/-! ### The Card Port -/

/-- DETECT_LINE_CHANGE starts the 20 ms settle time afresh. DETECT_ASSERTED, with the line present for the settle time (part
time at its end, log entry 1), makes the settled level present, and an ABSENT card of an ACTIVE part is attached: RESET is
sent at G0 and 1 ms is waited (R105, R106); otherwise only the level changes. DETECT_RELEASED makes it not present and
removes a card that is not ABSENT (R107, R117): the write in flight ends and its slot goes back to the head of the write
queue, the writer is STOPPED or SUSPENDED for NO CARD, the extent table is emptied (R98) and CARD CHANGE is posted ABSENT:
before EXTENT LOW in ATTACHING, after it otherwise (in OFF the model's choice, log entry 37). That a removal in ATTACHING
makes capacity, maximum grade, grade in use and the wait absent is the model's reading (log entry 21). -/
def Obligations.CardDetectAttachesAndRemoves : Prop :=
  ∀ s : State, s.powered = true →
    exec .detectLineChange s = State.settled { s with cp := { s.cp with
      rawDetect := !s.cp.rawDetect, settle := some (s.smn.partTime + 20000) } } ∧
    (∀ d r, s.cp.settle = some d → r = s.reach d → s.cp.rawDetect = true → s.cp.detect = false →
      (s.cp.card = .absent → s.smn.standby = .active →
        exec .detectAsserted s = State.settled { r with cp := { s.cp with
          detect := true, settle := none, card := .attaching, gradeInUse := some .g0, sent := some .reset
          wait := some ⟨.resetDone, r.smn.partTime + 1000⟩ } }) ∧
      (s.cp.card ≠ .absent ∨ s.smn.standby ≠ .active →
        exec .detectAsserted s = State.settled { r with cp := { s.cp with detect := true, settle := none } })) ∧
    (∀ d r, s.cp.settle = some d → r = s.reach d → s.cp.rawDetect = false → s.cp.detect = true →
      (s.cp.card = .absent →
        exec .detectReleased s = State.settled { r with cp := { s.cp with detect := false, settle := none } }) ∧
      (s.cp.card ≠ .absent → ∃ u : State, exec .detectReleased s = u.settled ∧
        u.cp = { s.cp with
          detect := false, settle := none, card := .absent, capacity := none, maxGrade := none, gradeInUse := none
          write := none, wait := none
          writer := if s.cp.writer = .stopped ∨ s.cp.writer = .idle then .stopped else .suspended .noCard } ∧
        u.xm = { s.xm with extents := [] } ∧
        (∀ low absent : List Notice → List Notice,
          low = (if s.clc.table.lowMark ≤ remainingOf s.xm.extents ∧ 0 < s.clc.table.lowMark then
            postNotice .extentLow (.number 0) r.smn.partTime else id) →
          absent = postNotice .cardChange (.card .absent) r.smn.partTime →
          u.lp = { s.lp with notices :=
            if s.cp.card = .attaching then low (absent s.lp.notices) else absent (low s.lp.notices) }) ∧
        (∀ w n, s.cp.card ≠ .attaching → s.cp.write = some w → w.slot = some n →
          u.sb.queue = n :: s.sb.queue ∧ u.sb.slot n = { s.sb.slot n with state := .queued } ∧
          (∀ m, m ≠ n → u.sb.slots.lookup m = s.sb.slots.lookup m) ∧ u.sb.mem = s.sb.mem) ∧
        (s.cp.write.bind (·.slot) = none ∨ s.cp.card = .attaching → u.sb = s.sb) ∧
        u.smn = r.smn ∧ u.me = s.me ∧ u.wu = s.wu ∧ u.sp = s.sp ∧ u.clc = s.clc ∧ u.chg = s.chg ∧
        u.powered = true ∧ u.pending = s.pending))

/-- The attach after RESET (R106, R107). RESET_WAIT_EXPIRY sends IDENTIFY with a 100 ms answer timer. A good
IDENTIFY_ANSWER gives the capacity and the maximum grade, and SET GRADE is sent with the lowest of that grade, the set
grade and the thermal cap (R109); SET_GRADE_ANSWER makes the card READY at it, posts CARD CHANGE, and ends STOPPED and a
suspension other than NO EXTENT (R118); the slot write that then starts is a step of its own (log entry 5). A bad
answer, IDENTIFY_TIMEOUT and SET_GRADE_TIMEOUT fail the attach. Nothing else changes; a timer's event makes part time
its deadline (log entry 1). -/
def Obligations.AttachEndsReadyOrFailed : Prop :=
  ∀ (s r failed : State) (what : CardWait) (d : Time), s.powered = true → s.cp.wait = some ⟨what, d⟩ →
    r = s ∨ r = s.reach d →
    failed = { r with
      cp := { s.cp with
        card := .failed, capacity := none, maxGrade := none, gradeInUse := none, wait := none
        writer := match s.cp.writer with
          | .suspended _ => .suspended .cardFailed
          | w => w }
      lp := { s.lp with notices := postNotice .cardChange (.card .failed) r.smn.partTime s.lp.notices } } →
    (what = .resetDone → r = s.reach d → exec .resetWaitExpiry s = State.settled { r with cp := { s.cp with
      sent := some .identify, wait := some ⟨.identify, r.smn.partTime + 100000⟩ } }) ∧
    (what = .identify → r = s.reach d → exec .identifyTimeout s = failed.settled) ∧
    (∀ g, what = .attachGrade g → r = s.reach d → exec .setGradeTimeout s = failed.settled) ∧
    (∀ a : IdentifyAnswer, what = .identify → r = s →
      a.checkGood = false ∨ a.capacity.toNat < 128 ∨ 3 < a.grade.toNat →
      exec (.identifyAnswer a) s = failed.settled) ∧
    (∀ (a : IdentifyAnswer) (g e : Grade), what = .identify → a.checkGood = true → 128 ≤ a.capacity.toNat →
      g.code = a.grade.toNat →
      e.code = min g.code (min s.cp.setGrade (match s.smn.die with
        | .normal => 3
        | .warm => 2
        | .hot => 1
        | .critical => 0)) →
      exec (.identifyAnswer a) s = State.settled { s with cp := { s.cp with
        capacity := some a.capacity.toNat, maxGrade := some g, sent := some (.setGrade e)
        wait := some ⟨.attachGrade e, s.smn.partTime + 100000⟩ } }) ∧
    (∀ (ecc : EccRead) (g : Grade), what = .attachGrade g →
      exec (.setGradeAnswer ecc) s = State.settled { s with
        cp := { s.cp with
          card := .ready, gradeInUse := some g, wait := none
          writer := if s.cp.writer = .stopped ∨ s.cp.writer = .suspended .noCard ∨
            s.cp.writer = .suspended .cardFailed then .idle else s.cp.writer }
        lp := { s.lp with notices := postNotice .cardChange (.card .ready) s.smn.partTime s.lp.notices } })
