/-- Settles O40: the line is TAKEN (`State.takeLine_taken`), its band has its entry (`State.startBand_eq`), and its cell is
placed, dropped or left (`State.outputLine_eq`). -/
theorem takenLineIsCutAndPlaced : Obligations.TakenLineIsCutAndPlaced := by
  rintro s l pixels fit limit b w f e px adj inside on running opened below low next window frame b_def b_lt length columns
    rfl px_def present lost tracking within
  rw [← Axis.predicted_eq] at px_def
  have effect : exec (.line l pixels) s = (s.takeLine l pixels).settled :=
    State.take_powered on (fun t => t.takeLine l pixels)
  -- the part when the WU has counted the line
  obtain ⟨t, t_def⟩ : ∃ t, t = { s with
      sp := { s.sp with expectedLine := l.toNat + 1 }
      wu := { s.wu with frame := some { f with linesSeen := f.linesSeen + 1 } } } := ⟨_, rfl⟩
  have taken : s.takeLine l pixels =
      ((t.startBand w b).countAdjusted (decide (pixels.length ≠ w.win))).outputLine w l.toNat b fit
        (decide (pixels.length ≠ w.win)) := by
    have seen : (s.setPort (fun p => { p with expectedLine := l.toNat + 1 })).setFrame
        (fun f => { f with linesSeen := f.linesSeen + 1 }) = t := by
      simp [State.setPort, State.setFrame, State.setWindowUnit, frame, t_def]
    rw [State.takeLine_taken running opened below low next window, State.takenLine, fitLine_eq length columns, seen, b_def]
    rfl
  obtain ⟨new, fresh⟩ : ∃ new : Bool, new = true ↔ f.entries.getD b none = none ∧ s.me.motion = .tracking :=
    ⟨_, decide_eq_true_iff⟩
  obtain ⟨room, waiting⟩ : ∃ room : Bool, room = true ↔ s.lp.lines.countP PictureCell.isLine < 8 :=
    ⟨_, decide_eq_true_iff⟩
  have entry : t.startBand w b = _ := State.startBand_eq (e := e) (new := new)
    (f := { f with linesSeen := f.linesSeen + 1 }) (by rw [t_def]) present (by rw [t_def]; exact lost)
    (fun absent motion => by
      rw [t_def] at motion
      obtain ⟨px_eq, found, dx, clamped, guard, beyond⟩ := tracking absent motion
      rw [← px_eq] at dx clamped guard
      rw [t_def]
      exact eq_entryOf (px_eq.trans px_def) found (by rw [dx, clampOffset_eq]; rfl) clamped guard
        (by rw [beyond, Axis.predicted_eq]))
    (by rw [t_def]; exact fresh)
  have entered : (f.entries.set b (some e)).getD b none = some e := by simp [b_lt]
  rw [effect, taken, entry, State.countAdjusted_eq,
    State.outputLine_eq (f := { f with entries := f.entries.set b (some e), linesSeen := f.linesSeen + 1 })
      (inside := inside) (room := room) rfl within (by rw [t_def]; exact waiting)]
  simp only [t_def, entered]
  refine ⟨_, rfl, rfl, fun new' room' fresh' waiting' => ?_, rfl, rfl, rfl, rfl, rfl, rfl, on, rfl⟩
  obtain rfl : new' = new := Bool.eq_iff_iff.mpr (fresh'.trans fresh.symm)
  obtain rfl : room' = room := Bool.eq_iff_iff.mpr (waiting'.trans waiting.symm)
  exact ⟨rfl, rfl, rfl⟩
end

section
/-!
The fields that a load's bytes hold, and the first bad one among them, as the statements write them (R171, R178, R179).
-/
set_option Elab.async false

namespace Sys2Proof.Machine

/-! ### Bytes of fields, and fields of bytes (R178, R179) -/

theorem beNat_cons (b : Byte) (bs : List Byte) : beNat (b :: bs) = b.toNat * 256 ^ bs.length + beNat bs := by
  induction bs using List.reverseRecOn with
  | nil => simp [beNat]
  | append_singleton bs c ih =>
    rw [← List.cons_append, beNat_concat, ih, beNat_concat, List.length_append, List.length_singleton, Nat.pow_succ]
    ring

/-- w bytes of a number hold it up to 256^w. -/
theorem beNat_beBytes_mod (w n : Nat) : beNat (beBytes w n) = n % 256 ^ w := by
  induction w with
  | zero => simp [beBytes, beNat, Nat.mod_one]
  | succ w ih =>
    have high : (BitVec.ofNat 8 (n / 256 ^ w)).toNat = n / 256 ^ w % 256 := BitVec.toNat_ofNat _ _
    rw [beBytes, beNat_cons, high, length_beBytes, ih, Nat.pow_succ, Nat.mod_mul, Nat.mul_comm, Nat.add_comm]

theorem beNat_beBytes {w n : Nat} (h : n < 256 ^ w) : beNat (beBytes w n) = n := by
  rw [beNat_beBytes_mod, Nat.mod_eq_of_lt h]

/-- A field's bytes at the head are that field. -/
theorem fieldsOf_append {w n : Nat} (h : n < 256 ^ w) (ws : List Nat) (rest : List Byte) :
    fieldsOf (w :: ws) (beBytes w n ++ rest) = n :: fieldsOf ws rest := by
  simp [fieldsOf, beNat_beBytes h]

/-- The last field's bytes are that field. -/
theorem fieldsOf_last {w n : Nat} (h : n < 256 ^ w) : fieldsOf [w] (beBytes w n) = [n] := by
  have run := fieldsOf_append h [] []
  rwa [List.append_nil] at run

/-- A run of fields of one width. -/
theorem fieldsOf_run {w : Nat} {ns : List Nat} (h : ∀ n ∈ ns, n < 256 ^ w) (ws : List Nat) (rest : List Byte) :
    fieldsOf (List.replicate ns.length w ++ ws) (ns.flatMap (beBytes w) ++ rest) = ns ++ fieldsOf ws rest := by
  induction ns with
  | nil => rfl
  | cons n ns ih =>
    rw [List.forall_mem_cons] at h
    rw [List.length_cons, List.replicate_succ, List.cons_append, List.flatMap_cons, List.append_assoc,
      fieldsOf_append h.1, ih h.2]
    rfl

/-! ### The first bad field (R171) -/

theorem validated_cons {α : Type} (k : Nat) (b : Bool) (cs : List (Nat × Bool)) (t : α) :
    validated ((k, b) :: cs) t = if b = false then .error k else validated cs t := by
  simp only [validated, firstBad_cons]
  cases b <;> rfl

theorem validated_nil {α : Type} (t : α) : validated [] t = .ok t := rfl

/-- A condition that fails is its failing case. -/
theorem decide_fails {p q : Prop} [Decidable p] (h : ¬p ↔ q) : decide p = false ↔ q := by
  rw [decide_eq_false_iff_not, h]

/-- Of conditions in rising order the first bad one is the least. -/
theorem firstBad_least {cs : List (Nat × Bool)} {k : Nat} (rising : (cs.map (·.1)).Pairwise (· < ·))
    (bad : (k, false) ∈ cs) (least : ∀ j, j < k → (j, false) ∉ cs) : firstBad cs = some k := by
  induction cs with
  | nil => cases bad
  | cons c cs ih =>
    obtain ⟨j, good⟩ := c
    rw [List.map_cons, List.pairwise_cons] at rising
    rw [firstBad_cons]
    rcases List.mem_cons.mp bad with head | tail
    · obtain ⟨rfl, rfl⟩ := Prod.mk.inj head
      rfl
    · have below : j < k := rising.1 k (List.mem_map_of_mem (f := (·.1)) tail)
      have passes : good ≠ false := by
        rintro rfl
        exact least j below (List.mem_cons_self ..)
      rw [if_neg passes]
      exact ih rising.2 tail (fun i hi mem => least i hi (List.mem_cons_of_mem _ mem))

/-- A load whose conditions stand in rising order: the least bad field, or the table. -/
theorem validated_least {α : Type} {cs : List (Nat × Bool)} {bad : Nat → Prop}
    (rising : (cs.map (·.1)).Pairwise (· < ·)) (meaning : ∀ k, bad k ↔ (k, false) ∈ cs) (t : α) :
    (∀ k, bad k → (∀ j, j < k → ¬bad j) → validated cs t = .error k) ∧ ((∀ k, ¬bad k) → validated cs t = .ok t) := by
  refine ⟨fun k isBad least => ?_, fun good => ?_⟩
  · rw [validated, firstBad_least rising ((meaning k).mp isBad) (fun j hj mem => least j hj ((meaning j).mpr mem))]
  · refine validated_eq_ok.mpr ⟨fun c mem => ?_, rfl⟩
    by_contra fails
    have mem : (c.1, false) ∈ cs := by
      rw [← Bool.eq_false_iff.mpr fails]
      exact mem
    exact good c.1 ((meaning c.1).mpr mem)

/-! ### RECORDER and WINDOW (R35, R138) -/

theorem parseRecorder_fields {a b c d e : Nat} (ha : a < 65536) (hb : b < 65536) (hc : c < 65536) (hd : d < 65536)
    (he : e < 65536) :
    parseRecorder (beBytes 2 a ++ beBytes 2 b ++ beBytes 2 c ++ beBytes 2 d ++ beBytes 2 e) =
      if 512 < a then .error 1 else if b < 256 then .error 2 else if 2000 < c then .error 3
      else if d < 50 ∨ 1000 < d then .error 4 else if 4096 < e then .error 5 else .ok ⟨a, b, c, d, e⟩ := by
  have fields : fieldsOf recorderWidths (beBytes 2 a ++ beBytes 2 b ++ beBytes 2 c ++ beBytes 2 d ++ beBytes 2 e) =
      [a, b, c, d, e] := by
    simp only [List.append_assoc, recorderWidths]
    rw [fieldsOf_append ha, fieldsOf_append hb, fieldsOf_append hc, fieldsOf_append hd, fieldsOf_last he]
  simp only [parseRecorder, fields, recorderConditions, validated_cons, validated_nil]
  refine if_congr (decide_fails ?_) rfl (if_congr (decide_fails ?_) rfl (if_congr (decide_fails ?_) rfl
    (if_congr (decide_fails ?_) rfl (if_congr (decide_fails ?_) rfl rfl)))) <;>
    simp only [fieldAt_cons_zero, fieldAt_cons_succ] <;> omega

theorem parseWindow_fields {win hin wout hout b : Nat} (hwin : win < 65536) (hhin : hin < 65536) (hwout : wout < 65536)
    (hhout : hout < 65536) (hb : b < 256) :
    parseWindow (beBytes 2 win ++ beBytes 2 hin ++ beBytes 2 wout ++ beBytes 2 hout ++ beBytes 1 b) =
      if win < 64 ∨ 4096 < win ∨ win % 2 = 1 then .error 1
      else if hin < 64 ∨ 3072 < hin then .error 2
      else if wout < 64 ∨ win < wout ∨ (win - wout) % 2 = 1 then .error 3
      else if hout < 64 ∨ hin < hout ∨ (hin - hout) % 2 = 1 then .error 4
      else if (b ≠ 1 ∧ b ≠ 2 ∧ b ≠ 4 ∧ b ≠ 8 ∧ b ≠ 16) ∨ hin % b ≠ 0 then .error 5
      else .ok ⟨win, hin, wout, hout, b⟩ := by
  have fields : fieldsOf windowWidths (beBytes 2 win ++ beBytes 2 hin ++ beBytes 2 wout ++ beBytes 2 hout ++
      beBytes 1 b) = [win, hin, wout, hout, b] := by
    simp only [List.append_assoc, windowWidths]
    rw [fieldsOf_append hwin, fieldsOf_append hhin, fieldsOf_append hwout, fieldsOf_append hhout, fieldsOf_last hb]
  simp only [parseWindow, fields, windowConditions, validated_cons, validated_nil]
  refine if_congr (decide_fails ?_) rfl (if_congr (decide_fails ?_) rfl (if_congr (decide_fails ?_) rfl
    (if_congr (decide_fails ?_) rfl (if_congr (decide_fails ?_) rfl rfl)))) <;>
    simp only [fieldAt_cons_zero, fieldAt_cons_succ] <;> omega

**Aim of the task:** Look through the records for the word "idle". Every line that has it should be copied.

**Answer to this problem:**
          writer := if s.cp.writer = .stopped ∨ s.cp.writer = .idle then .stopped else .suspended .noCard } ∧
            s.cp.writer = .suspended .cardFailed then .idle else s.cp.writer }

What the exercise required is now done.